Cultura

TESTIMONIOS DEL ENM / TRIBUNA ABIERTA

ENM EN Rosario: Hay que salir del agujero interior

Sábado 15 de octubre | Edición del día

Hay que salir del agujero interior
Largar la piña en otra dirección
No hace falta ser un ser superior
Todo depende de la transpiración
Poner el cuerpo y el bocho en acción
A la vida hay que hacerle el amor
Sin drama con locura y pasión
Jugar con la imaginación
Sin tener que pedir perdón

El lunes a la noche me puse a escribir obligatoriamente para no olvidar detalles. Pero más aún a palpitar las emociones.
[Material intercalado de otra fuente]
/-- The bytes a pan is saved as, part by part. -/
def panImage (s : State) (core pan : Nat) : List (List Byte) :=
  [padBytes s core (65536 * pan) 65536, presenceBytes s core pan, natBytes 8 ((s.coreOf core).pfmt[pan]?.getD 0).toNat]

/-- Write bytes over physical pieces. -/
def writeArea : State → List (Nat × Nat) → List Byte → State
  | s, [], _ => s
  | s, (pa, n) :: l, bs => writeArea (homeWrite s pa (bs.take n)) l (bs.drop n)

/-- Save one pan; its poison marks go with its words (R228). -/
def savePan (l : Launch) (core : Nat) (r : Res State) (pan : Nat) : Res State :=
  match r with
  | .error e => .error e
  | .ok s0 =>
    let s := wakePan s0 core pan
    ((panParts l core pan).zip (panImage s core pan)).foldl (fun r p =>
      match r with
      | .error e => .error e
      | .ok s =>
        match areaPhys s l Need.write (p.1.2 / 4096 + 2) p.1.1 p.1.2 with
        | .error e => .error e
        | .ok ps => .ok (writeArea s ps p.2)) (.ok s)

/-- The poisoned words of a saved pan stay poisoned in memory. -/
def poisonSaved (l : Launch) (core : Nat) (s : State) (pan : Nat) : State :=
  let w := padWord core (65536 * pan)
  (s.padPoison.filter (fun p => decide (w ≤ p) && decide (p < w + 8192))).foldl (fun s p =>
    match physOf s l.part (panSlot l core + 65536 * pan + 8 * (p - w)) with
    | some pa => setPoison s (pa / 8) (s.pathPoison.contains (2 ^ 60 + p))
    | none => s) s

/-- The first record of the launch on the executing core whose backing slot cannot be written. -/
def recordFault (s : State) (l : Launch) : List Suspended → Option Exc
  | [] => none
  | u :: r =>
    match linesPhys s l.part (backingSlot l u.info.tid) Need.write (recordLines u.bytes) with
    | .error e => some e
    | .ok _ => recordFault s l r

/-- A Created task of the executing core ends with a cause of its launch's records, as a suspended one does (R42, R394). -/
def endCreated (e : Exc) (s : State) (c : Created) : State :=
  match s.launchOf c.serial with
  | none => s
  | some l =>
    let s1 := report s { code := e.cause.code, sub := e.sub, source := 8, lid := l.lid.toNat, tid := c.tid, core := s.cur,
                         part := l.part, epc := (l.newCtx c.tid c.restart).pc, eaddr := e.addr, restarted := l.restart, tag := l.tag }
    if l.restart then { s1 with pending := s1.pending ++ [Event.creationMessage s.cur c.serial c.tid true] }
    else sendEnd (markDamaged s1 c.serial c.tid) c.serial c.tid

/-- Tasks of a launch on the executing core end with a cause of their records, and its copy and account go with the last (R42, R66,
R116, R394). -/
def endAllOf (s : State) (serial : Nat) (e : Exc) : State :=
  let mine := s.core.tasks.filter (fun u => u.info.serial = serial)
  let s1 := mine.foldl (fun s u => endSuspended s u e.cause e.sub e.addr) s
  let made := s1.core.created.filter (fun c => c.serial = serial)
  let s2 := { s1 with core := pruneCopies { s1.core with created := s1.core.created.filter (fun c => c.serial ≠ serial) } }
  made.foldl (endCreated e) s2

/-- The save met a fault: a record with CODE 24 and SOURCE 8, and the launch's tasks on the core end (R394). -/
def saveFailed (s : State) (l : Launch) (e : Exc) : State :=
  let s1 := report s { code := Cause.preemption.code, sub := 0, source := 8, lid := l.lid.toNat, core := s.cur, part := l.part,
                       eaddr := e.addr, tag := l.tag }
  endAllOf s1 l.serial e

/-- Steps 4 and 5 of R62 on the executing core: the records and the pans are saved, and the pans are free. -/
def saveHere (s : State) (l : Launch) : State :=
  let mine := s.core.tasks.filter (fun u => u.info.serial = l.serial ∧ u.place ≠ .backing)
  let saved := match recordFault s l mine with
    | some e => saveFailed s l e
    | none =>
      let s1 := mine.foldl (fun s u => toBacking s u) s
      match (pansOf l.panMask).foldl (savePan l s.cur) (.ok s1) with
      | .error e => saveFailed s1 l e
      | .ok s2 => (pansOf l.panMask).foldl (poisonSaved l s2.cur) s2
  { saved with core := { saved.core with
      claims := Vector.ofFn (fun i => if saved.core.claims[i.val]'i.isLt = some l.serial then none else saved.core.claims[i.val]'i.isLt) } }

/-- The acknowledgement of a core reaches Sluice (R61, R62). -/
def acknowledge (s : State) (core serial : Nat) : State :=
  match s.launchOf serial with
  | none => s
  | some l =>
    match l.preempted with
    | .saving w =>
      let rest := w.filter (fun c => c ≠ core)
      let s1 := mapLaunch s serial (fun l => { l with preempted := if rest.isEmpty then .saved else .saving rest })
      if rest.isEmpty then
        { s1 with pendingLaunches := s1.pendingLaunches.map (fun p => { p with victims := p.victims.filter (fun n => n ≠ serial) }) }
      else s1
    | _ => s

/-- The pans of a launch on a core. -/
def launchPans (s : State) (core serial : Nat) : List (Nat × Nat) :=
  match s.launchOf serial with
  | some l => (pansOf l.panMask).map (fun k => (core, k))
  | none => []

/-- PREEMPTION_ACKNOWLEDGEMENT: once the copies into the pans have ended, and the pans have left retention, the core saves and
acknowledges (R62, R219). -/
def execPreemptionAcknowledgement (core serial : Nat) (s : State) : Out :=
  takeWhenAwake (.preemptionAcknowledgement core serial) (launchPans s core serial) (fun s => match s.launchOf serial with | some l => !copiesInto s core l.panMask | none => true) s
    (fun s => match s.launchOf serial with
      | none => s
      | some l => acknowledge (s.onCore core (fun s => saveHere s l)) core serial)

/-! ### Resumption (R64) -/

/-- Read the bytes of physical pieces. -/
def readArea (s : State) (l : List (Nat × Nat)) : List Byte :=
  l.flatMap (fun p => (List.range p.2).map (fun k => physByte s (p.1 + k)))

/-- Presence bits of a pan from its save area. -/
def presenceWords (core pan : Nat) (bs : List Byte) : List Nat :=
  let w := padWord core (65536 * pan)
  (List.range 8192).filter (fun k => (bs[k / 8]?.getD 0).getLsbD (k % 8)) |>.map (fun k => w + k)

/-- Poison marks come back with the words (R228). -/
def poisonedWords (s : State) (core pan : Nat) (l : List (Nat × Nat)) : List (Nat × Bool) :=
  let w := padWord core (65536 * pan)
  (l.flatMap (fun p => (List.range (p.2 / 8)).map (fun k => p.1 / 8 + k))).zipIdx.filterMap
    (fun x => if s.poison.contains x.1 then some (w + x.2, s.pathPoison.contains x.1) else none)

/-- Restore one pan, its presence bits and its PFMT. -/
def restorePan (l : Launch) (core : Nat) (r : Res State) (pan : Nat) : Res State :=
  match r with
  | .error e => .error e
  | .ok s =>
    let part (p : Nat × Nat) : Res (List (Nat × Nat)) := areaPhys s l Need.read (p.2 / 4096 + 2) p.1 p.2
    match (panParts l core pan).map part with
    | [.ok a, .ok b, .ok c] =>
      let s1 := clearPan s core pan
      let s2 := { s1 with
        pad := memWriteBytes s1.pad (padAddr core (65536 * pan)) (readArea s a)
        present := (presenceWords core pan (readArea s b)).foldl setAdd s1.present }
      let s2 := (poisonedWords s core pan a).foldl (fun s w => setPadPoison s w.1 w.2) s2
      let k := s2.coreOf core
      let f : BitVec 9 := BitVec.ofNat 9 (leNat (readArea s c) % 256)
      .ok (armRetention (s2.setCore core { k with pfmt := k.pfmt.setIfInBounds pan f }) core pan)
    | [.error e, _, _] => .error e
    | [_, .error e, _] => .error e
    | [_, _, .error e] => .error e
    | _ => .ok s

/-- A quiesced task is Ready or Waiting, by its ready bit. -/
def Suspended.resume (u : Suspended) : Suspended :=
  { u with phase := if u.readyNow then .ready else .waiting, ready := false }

/-- The launch's tasks on the executing core go on. -/
def resumeHere (s : State) (l : Launch) : State :=
  let s0 := { s with core := claimPans s.core l.panMask l.serial }
  let restored := match (pansOf l.panMask).foldl (restorePan l s.cur) (.ok s0) with
    | .ok s1 => s1
    | .error e => endAllOf (clearPans s0 s.cur l.panMask) l.serial e
  let s2 := { restored with core := { restored.core with
    quiesced := setDrop restored.core.quiesced l.serial
    tasks := restored.core.tasks.map (fun u => if u.info.serial = l.serial ∧ u.phase = .quiesced then u.resume else u) } }
  pickIfIdle (setQueueStop s2 l false)

/-- RESUMPTION_MESSAGE (R64): a core restores the launch's pans and tasks. -/
def execResumptionMessage (core serial : Nat) (s : State) : Out :=
  takeMail (.resumptionMessage core serial) core s (fun s =>
    match s.launchOf serial with
    | none => s
    | some l =>
      let s1 := s.onCore core (fun s => resumeHere s l)
      mapLaunch s1 serial (fun l => match l.preempted with
        | .resuming w =>
          let rest := w.filter (fun c => c ≠ core)
          { l with preempted := if rest.isEmpty then .no else .resuming rest }
        | _ => l))

end Sys2Proof.Machine
end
Es la segunda vez que participo del Encuentro Nacional de Mujeres y sigo sorprendida, incluso más que la primera.

Particularmente, costó llegar a Rosario, problemas con los micros, paro de choferes. A mi lado, tuve una cómplice que nunca me abandonó. Corrimos a Retiro a la madrugada a buscar pasajes. Así que aquella que haya llegado al acto de apertura: inserte recuerdo aquí.

A las 17hs, la plaza San Martín estaba colmaba de mujeres, otra vez ese vértigo y esa locura de ver tantas, por todas partes. Me sentí acompañada. Cuatro pasos con los bolsos encima, me encontré a ella, a vos, uf, ese abrazo que no sentía hace tiempo, esa alegría de verlas. Salían conocidas por los rincones. Que lindo encontrarlas.
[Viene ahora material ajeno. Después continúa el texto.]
-- ==== Sys2Proof/Machine/Landings.lean ====
section
/-! DEFINITION. Events of the memory system: stores that leave their buffer (R246, R405), durable stores (R225, R252, R253),
presence stores, operand messages and refills that land (R194, R217, R272), and the retention of pans (R219). -/

namespace Sys2Proof.Machine

/-! ### The store buffer -/

/-- A line of a store that the host may hold (R405). -/
def Buffered.hostLine (s : State) (b : Buffered) : Option Nat :=
  ((List.range ((b.pa + b.bytes.length - 1) / 128 - b.pa / 128 + 1)).map (fun k => b.pa / 128 + k)).find? (fun l => s.snoop.contains l)

/-- Room at the durable-tier controller: a full persist buffer accepts no store (R225). -/
def persistRoom (s : State) : Bool := decide (s.pbuf.length < persistLines)

/-- Whether a store may move now: no write of its lines is held for the host, a durable one has room, and the clock of a release is
not too far ahead of its home's (R384). -/
def Buffered.mayMove (s : State) (b : Buffered) : Bool :=
  match b.hostLine s with
  | some l => !s.heldWrites.contains l
  | none => (decide (spaceOf b.pa ≠ .durable) || persistRoom s)
      && !(b.rel && decide (spaceOf b.pa = .hbm) && decide (homeDie b.pa ≠ dieOf s.cur)
        && clockAhead (s.clockOf (homeDie b.pa)) (s.clockOf (dieOf s.cur)))

/-- The stores of a buffer that may leave it next, those it holds before them given. -/
def leaving (s : State) (held : List Buffered) : List Buffered → List Buffered
  | [] => []
  | b :: l => (if held.any (fun a => a.before b) || !b.mayMove s then [] else [b]) ++ leaving s (held ++ [b]) l

/-- Whether a store of a buffer can move. -/
def drainReady (s : State) (core : Nat) : Bool :=
  let l := (s.coreOf core).sbuf
  l.isEmpty || !(leaving s [] l).isEmpty

/-- A store goes towards its point of order: the oldest, or another that none before it must precede, a free value which (R234,
R235). A line the host holds is back-invalidated first, and the write waits for the host's answer (R405). -/
def drainOne (core : Nat) (s : State) : State :=
  let again (s : State) : State := { s with pending := s.pending ++ [Event.storeBufferDrain core] }
  match leaving s [] s.core.sbuf with
  | [] => if s.core.sbuf.isEmpty then s else again s
  | b0 :: l =>
    let b := openChoice s 25 b0.pa b0 l
    match b.hostLine s with
    | some l => again { s with heldWrites := setAdd s.heldWrites l, pending := s.pending ++ [Event.hostBiResponse l] }
    | none =>
      let s1 := sendStore { s with core := { s.core with sbuf := s.core.sbuf.erase b } } b
      if s1.core.sbuf.isEmpty then s1 else again s1

/-- STORE_BUFFER_DRAIN. -/
def execStoreBufferDrain (core : Nat) (s : State) : Out :=
  takeDue (.storeBufferDrain core) (fun s => drainReady s core) s (fun s => s.onCore core (drainOne core))

/-- HOST_BI_RESPONSE: the host no longer holds the line, and the write held for it proceeds (R405). -/
def execHostBiResponse (line : Nat) (s : State) : Out :=
  takeEvent (.hostBiResponse line) s (fun s => { s with
    snoop := s.snoop.filter (fun l => l ≠ line), heldWrites := setDrop s.heldWrites line })

/-! ### Durable stores -/

/-- Whether a core still holds a store of the party of a durable store that must persist before it (R253). -/
def Core.owes (d : Durable) (core : Nat) (k : Core) : Bool :=
  k.sbuf.any (fun b => decide (spaceOf b.pa = .durable) && decide (b.serial = d.serial) && decide (b.tid = d.tid)
    && (decide (d.serial ≠ 0) || decide (core = d.core)) && decide (b.epoch < d.epoch))

/-- Whether the controller may accept a store now: earlier ones to its line are accepted, its task's earlier persist barriers
hold, and the buffer has room (R225, R252, R253). -/
def acceptReady (s : State) (d : Durable) : Bool :=
  s.durable.all (fun e => e.accepted || !(decide (e.num < d.num) && e.before d))
    && !s.core.owes d s.cur && !s.others.any (fun p => p.core.owes d p.id) && persistRoom s

/-- DURABLE_STORE_ACCEPT. -/
def execDurableStoreAccept (num : Nat) (s : State) : Out :=
  takeDue (.durableStoreAccept num)
    (fun s => match s.durable.find? (fun d => d.num = num) with | some d => acceptReady s d | none => true) s
    (fun s => match s.durable.find? (fun d => d.num = num) with | some d => acceptDurable s d | none => s)

/-- PERSIST_ACKNOWLEDGEMENT: persist barriers no longer wait for the store. -/
def execPersistAcknowledgement (num : Nat) (s : State) : Out :=
  takeEvent (.persistAcknowledgement num) s (fun s => { s with durable := s.durable.filter (fun d => d.num ≠ num) })

/-- PERSIST_BUFFER_DRAIN: the line that came first goes to the stacks (R225). -/
def execPersistBufferDrain (s : State) : Out :=
  if s.pbuf.isEmpty then .next s else .next { s.fresh with pbuf := s.pbuf.tail }

/-! ### Landings -/

/-- The presence store that an event lands: the first under way to its word, if it carries the event's value. -/
def landingFlight (s : State) (core off : Nat) (value : BitVec 64) : Option Flight :=
  (s.flights.find? (fun f => f.core = core ∧ f.off = off)).bind (fun f => if f.value = value then some f else none)

/-- PRESENCE_STORE_LANDING: on a pan in retention it waits for the exit (R231), and one whose stamp runs too far ahead for its die's
clock (R384). -/
def execPresenceStoreLanding (core off : Nat) (value : BitVec 64) (s : State) : Out :=
  takeWhenAwake (.presenceStoreLanding core off value) [(core, off / 65536)]
    (fun s => (landingFlight s core off value).any (fun f => f.stamp.all (fun c => !clockAhead (s.clockOf (dieOf f.core)) c))) s
    (fun s => match landingFlight s core off value with
      | some f => landFlight s f
      | none => s)

/-- Whether a chunk is for an instruction its task has still to execute: a follower's, or the `mma` a former member had entered when
its gang disbanded (R195). -/
def chunkWanted (s : State) (core : Nat) (chunk : List Word) : Bool :=
  match infoOf (s.coreOf core) (chunk[0]?.getD 0).toNat (chunk[1]?.getD 0).toNat with
  | some t => (match t.gang with
    | .follower _ _ _ _ _ => true
    | .parting _ => true
    | _ => match t.entered with
      | some e => decide (e.2 = (chunk[2]?.getD 0).toNat)
      | none => false)
  | none => false

/-- GANG_OPERAND_MESSAGE: a chunk takes its reserved slot of the ring; one that no instruction consumes is discarded (R194, R195). -/
def execGangOperandMessage (core : Nat) (chunk : List (BitVec 64)) (s : State) : Out :=
  takeEvent (.gangOperandMessage core chunk) s (fun s =>
    let k := s.coreOf core
    if k.containing.isSome || !chunkWanted s core chunk then s else s.setCore core { k with ring := k.ring ++ [chunk] })

/-- The lowest register of a well that has not landed. -/
def Well.nextRefill (w : Well) : Option Nat := (List.range w.regs).find? (fun r => !w.landed.contains r)

/-- A refill lands for the task the executing core runs; one that meets a fault has no effect (R272). -/
def refillAhead (k : Nat) (s : State) : State :=
  match s.inService, s.core.run.task, s.ctx.well k with
  | false, some _, some w => match w.nextRefill with
    | some r => if !(sleepingPans s [k]).isEmpty then s else (match landRegister s k r with
      | (s1, none) => s1.fresh
      | (_, some _) => s)
    | none => s
  | _, _, _ => s

/-- WELL_REFILL_LANDING. -/
def execWellRefillLanding (core : Nat) (well : BitVec 3) (s : State) : Out := .next (s.onCore core (refillAhead well.toNat))

/-! ### Retention (R219) -/

/-- A pan and the cycle since which it is what it is. -/
def setPan (s : State) (core pan : Nat) (r : Retention) : State :=
  let k := s.coreOf core
  s.setCore core { k with retention := k.retention.setIfInBounds pan r, panTime := k.panTime.setIfInBounds pan s.cyc }

/-- Cycles since a pan's last access, or since its entry or exit began. -/
def panAge (s : State) (core pan : Nat) : Nat := s.cyc.toNat - ((s.coreOf core).panTime[pan]?.getD 0).toNat

/-- Whether a pan's next step into retention is due: 4,096 cycles without an access, or the 512 of its entry. -/
def entryDue (s : State) (core pan : Nat) : Bool :=
  let k := s.coreOf core
  match k.retention[pan]?.getD .active with
  | .active => !(k.pfmt[pan]?.getD 0).getLsbD 7 || decide (4096 ≤ panAge s core pan)
  | .entering => decide (512 ≤ panAge s core pan)
  | .recalled => decide (512 ≤ panAge s core pan)
  | _ => true

/-- RETENTION_ENTRY: the entry begins; at its end the pan is in retention, or leaves it at once for an access that waits. -/
def execRetentionEntry (core pan : Nat) (s : State) : Out :=
  takeDue (.retentionEntry core pan) (fun s => entryDue s core pan) s (fun s =>
    match (s.coreOf core).retention[pan]?.getD .active with
    | .active =>
      if ((s.coreOf core).pfmt[pan]?.getD 0).getLsbD 7 then
        let s1 := setPan s core pan .entering
        { s1 with pending := s1.pending ++ [Event.retentionEntry core pan] }
      else s
    | .entering => setPan s core pan .retained
    | .recalled =>
      let s1 := setPan s core pan .leaving
      { s1 with pending := s1.pending ++ [Event.retentionExit core pan] }
    | _ => s)

/-- RETENTION_EXIT: the exit ends after 512 cycles; a pan with RETEN may enter retention again. -/
def execRetentionExit (core pan : Nat) (s : State) : Out :=
  takeDue (.retentionExit core pan)
    (fun s => decide ((s.coreOf core).retention[pan]?.getD .active ≠ .leaving) || decide (512 ≤ panAge s core pan)) s
    (fun s => if (s.coreOf core).retention[pan]?.getD .active = .leaving then
      armRetention (setPan (settleFlips s core pan) core pan .active) core pan else s)

end Sys2Proof.Machine
end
Después de ubicar las bolsas de dormir, tomar mates y escuchar las primeras risas desconocidas, fuimos al festival “Orgullosamente torta” preparado en la Plaza 25 de Mayo. Bife, Chocolate Remix, Kumbia Queers, nadie podía dejar de bailar y gritar. Quien creería que los pogos femeninos no tienen poder, la manzana repleta se movía y la gente rosarina no entendía, sorprendida, miraba el espectáculo de tanta diversidad de edades, clases sociales, estereotipos.
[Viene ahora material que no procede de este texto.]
-- ==== Sys2Proof/Machine/Rake.lean ====
section
/-! DEFINITION. The Rake: job submission, its layers, cancellation (R358-R363). -/

namespace Sys2Proof.Machine

/-! ### Jobs -/

def RakeJob.word (j : RakeJob) (k : Nat) : Word := j.words[k]?.getD 0
def RakeJob.table (j : RakeJob) : Word := j.word 0
def RakeJob.first (j : RakeJob) : Nat := bits (j.word 1) 31 0
def RakeJob.count (j : RakeJob) : Nat := bits (j.word 1) 63 32
def RakeJob.dev (j : RakeJob) : Word := j.word 2
def RakeJob.pages (j : RakeJob) : Word := j.word 3
def RakeJob.froml (j : RakeJob) : Nat := bits (j.word 4) 7 0
def RakeJob.tol (j : RakeJob) : Nat := bits (j.word 4) 15 8
def RakeJob.lcell (j : RakeJob) : Word := j.word 5
def RakeJob.done (j : RakeJob) : Word := j.word 6

/-- The Rake acts for the job's partition. -/
def RakeJob.party (j : RakeJob) : Party := ⟨j.part, false⟩

/-- The Rake as the engine that copies its pages. -/
def RakeJob.engine (j : RakeJob) : Engine := ⟨j.part, false, false⟩

/-- The job of a slot. -/
def State.job (s : State) (part n : Nat) : Option RakeJob := s.rake.find? (fun j => j.part = part ∧ j.job = n)

/-- Put a job into its slot. -/
def State.putJob (s : State) (j : RakeJob) : State :=
  { s with rake := s.rake.filter (fun i => !(decide (i.part = j.part) && decide (i.job = j.job))) ++ [j] }

/-- An error record of the Rake (R395). -/
def rakeRecord (s : State) (j : RakeJob) (code sub : Nat) (addr : Word) : State :=
  let l := s.launchOf j.serial
  let lid := match l with | some l => l.lid.toNat | none => 0
  let tag := match l with | some l => l.tag | none => 0
  report s { code := code, sub := sub, source := 4, lid := lid, tid := j.tid, part := j.part, eaddr := addr, tag := tag }

/-- A cell the Rake uses: aligned, translated, no fabric peer. -/
def rakeCell (s : State) (j : RakeJob) (va : Word) : Res Nat :=
  if misalignedAt va 16 then .error (exc .misaligned 0 va) else objectAt s j.party va Need.atom

/-- DONE receives its signal; 0 means none, and a failure becomes an error record (R359, R360). -/
def signalJob (s : State) (j : RakeJob) (err : Bool) : State :=
  if j.done = 0 then s
  else match rakeCell s j j.done with
    | .error e => rakeRecord s j e.cause.code e.sub e.addr
    | .ok pa =>
      if s.objects.contains (pa / 16) then signalCellAt s pa 1 err
      else rakeRecord s j Cause.invalidToken.code 2 j.done

/-- Awaiters of a descriptor wake (R357). -/
def wakeRepair (s : State) (j : RakeJob) (va : Word) : State :=
  match physOf s j.part va.toNat with
  | some pa => wakeWaiters s (waitsOn pa [10]) 0
  | none => s

/-- A private descriptor of a job, with the checks of the pool and its own: a failure becomes an error record (R348, R7). -/
def withCopy (s : State) (j : RakeJob) (i : Nat) (k : Pool → Desc → State) : State :=
  match getPool s j.party j.pool Need.change with
  | .error e => rakeRecord s j e.cause.code e.sub e.addr
  | .ok p => match getDesc s j.party p i Need.change with
    | .error e => rakeRecord s j e.cause.code e.sub e.addr
    | .ok d => k p d

/-- A private descriptor takes a final state, JOB 0, and loses the job's reference; its awaiters wake where asked. -/
def settleCopy (j : RakeJob) (state : Nat) (wake : Bool) (s : State) (c : RakeCopy) : State :=
  withCopy s j c.desc fun p d =>
    let d1 := { d with raw := putField (putField d.raw 58 56 state) 109 104 0 }
    let s1 := (releaseDesc (putDesc s j.party d.va d1.raw) j.party p d1).1
    if wake then wakeRepair s1 j d.va else s1

/-- What is under way for a job goes: its events, its wait for a page, its items that no queue has taken (R362). -/
def dropJob (s : State) (j : RakeJob) : State :=
  { s with
    pending := s.pending.filter (fun e => e ≠ .rakeLayerAdvance j.part j.job ∧ e ≠ .rakeJobStart j.part j.job ∧ e ≠ .rakeCopyResume j.part j.job)
    waiters := s.waiters.filter (fun w => !(decide (w.core = j.part) && decide (w.slot = 128 + j.job)))
    heldRecords := s.heldRecords.filter (fun h => !(decide (h.part = j.part) && decide (h.mode = 7) && decide (bits (h.words.headD 0) 63 58 = j.job))) }

/-- A job stops: each private copy keeps its RTL and becomes SPLICED, DONE is signalled with error status (R360, R362). -/
def stopJob (s : State) (j : RakeJob) (err : Bool) : State :=
  let s1 := j.copies.foldl (settleCopy j 2 true) (dropJob s j)
  signalJob (s1.putJob { j with active := false, err := j.err || err, cancelled := j.cancelled || !err, parked := false }) j true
Mujeres hermosas, altas, bajitas, morochas, albinas, adolescentes, abuelas, con niños, con polleras, sin remeras, con tatuajes, sin maquillaje, con borcegos, sin arrugas, con sonrisas, con convicción y coraje en la mirada.

El domingo se madrugó. La noche dejó sus resabios, acumulación de alegría y cansancio, de sudor y de momentos. Los talleres arrancaron a las 10 de la mañana, dando lugar a la segunda jornada. El taller de “Mujer y organización barrial” se hizo en el patio de la Facultad de Humanidades. Tres rondas colmadas cubrían todo el piso.

La sensibilidad de cada latinoamericana conmovía a quienes escuchaban atentamente sus experiencias en el barrio. Era la segunda vez que participaba del encuentro pero algo había cambiado: el contexto sociopolítico obligó a replantearse cuál tiene que ser el rol de la mujer en la lucha por la conquista de sus derechos y hubo algo que todas entendieron y coincidieron: defender al pueblo, al barrio, al oprimido y al excluido.

El monumento a la bandera, imponente frente al río Paraná, fue el escenario protagonista donde miles de violetas se esparcían entre sus columnas, alrededor del fuego, en cada escalón. La costanera infestada de niños corriendo. El feminismo impregnado en cada rincón.

A las 18 estuvo programada la marcha principal. La plaza San Martín estaba rodeada de columnas de mujeres con redoblantes, bombos, banderas, maquillaje, algunas en tetas, otras con maquillaje, muchas con sus maridos, otras con sus hermanas. Cada columna partidaria estaba preparada para iniciar la caravana. Importante: no hubo rosarino que no haya destacado la participación masiva de Pan y Rosas (3000 leonas a la vanguardia). “No dejan de pasar” “Si, ya las conozco, son increíbles” Pensé “si las pibas quieren tomar el poder, lo hacen”.

Como todas sabemos, la represión no iba a estar ausente. Muchas jamás llegaron a la Catedral ya que sabían que estaban tirando balas de goma y gases lacrimógenos, así que aquella que lo haya presenciado: inserte repudio aquí. Impotencia de saber que los grandes medios focalizaron en mostrar el vandalismo de las pintadas, las tetas al descubierto, los rostros con pañuelos. Todo justificaría el accionar del aparato represor. Y así fué.

La conclusión de este encuentro (en términos personales) engloba diferentes aspectos que destacaron y reafirmaron por qué es importante la lucha de las mujeres. La organización y el compromiso de cada una con la otra, la solidaridad, el abrazo colectivo hacia aquellas que se sienten excluidas, golpeadas, violadas, ninguneadas. Luego del encuentro, estos últimos días sufrimos pérdidas en manos del machismo inhumano. Al grito de “Ni una menos” abramos el camino hacia la emancipación y la búsqueda de la justicia y la igualdad.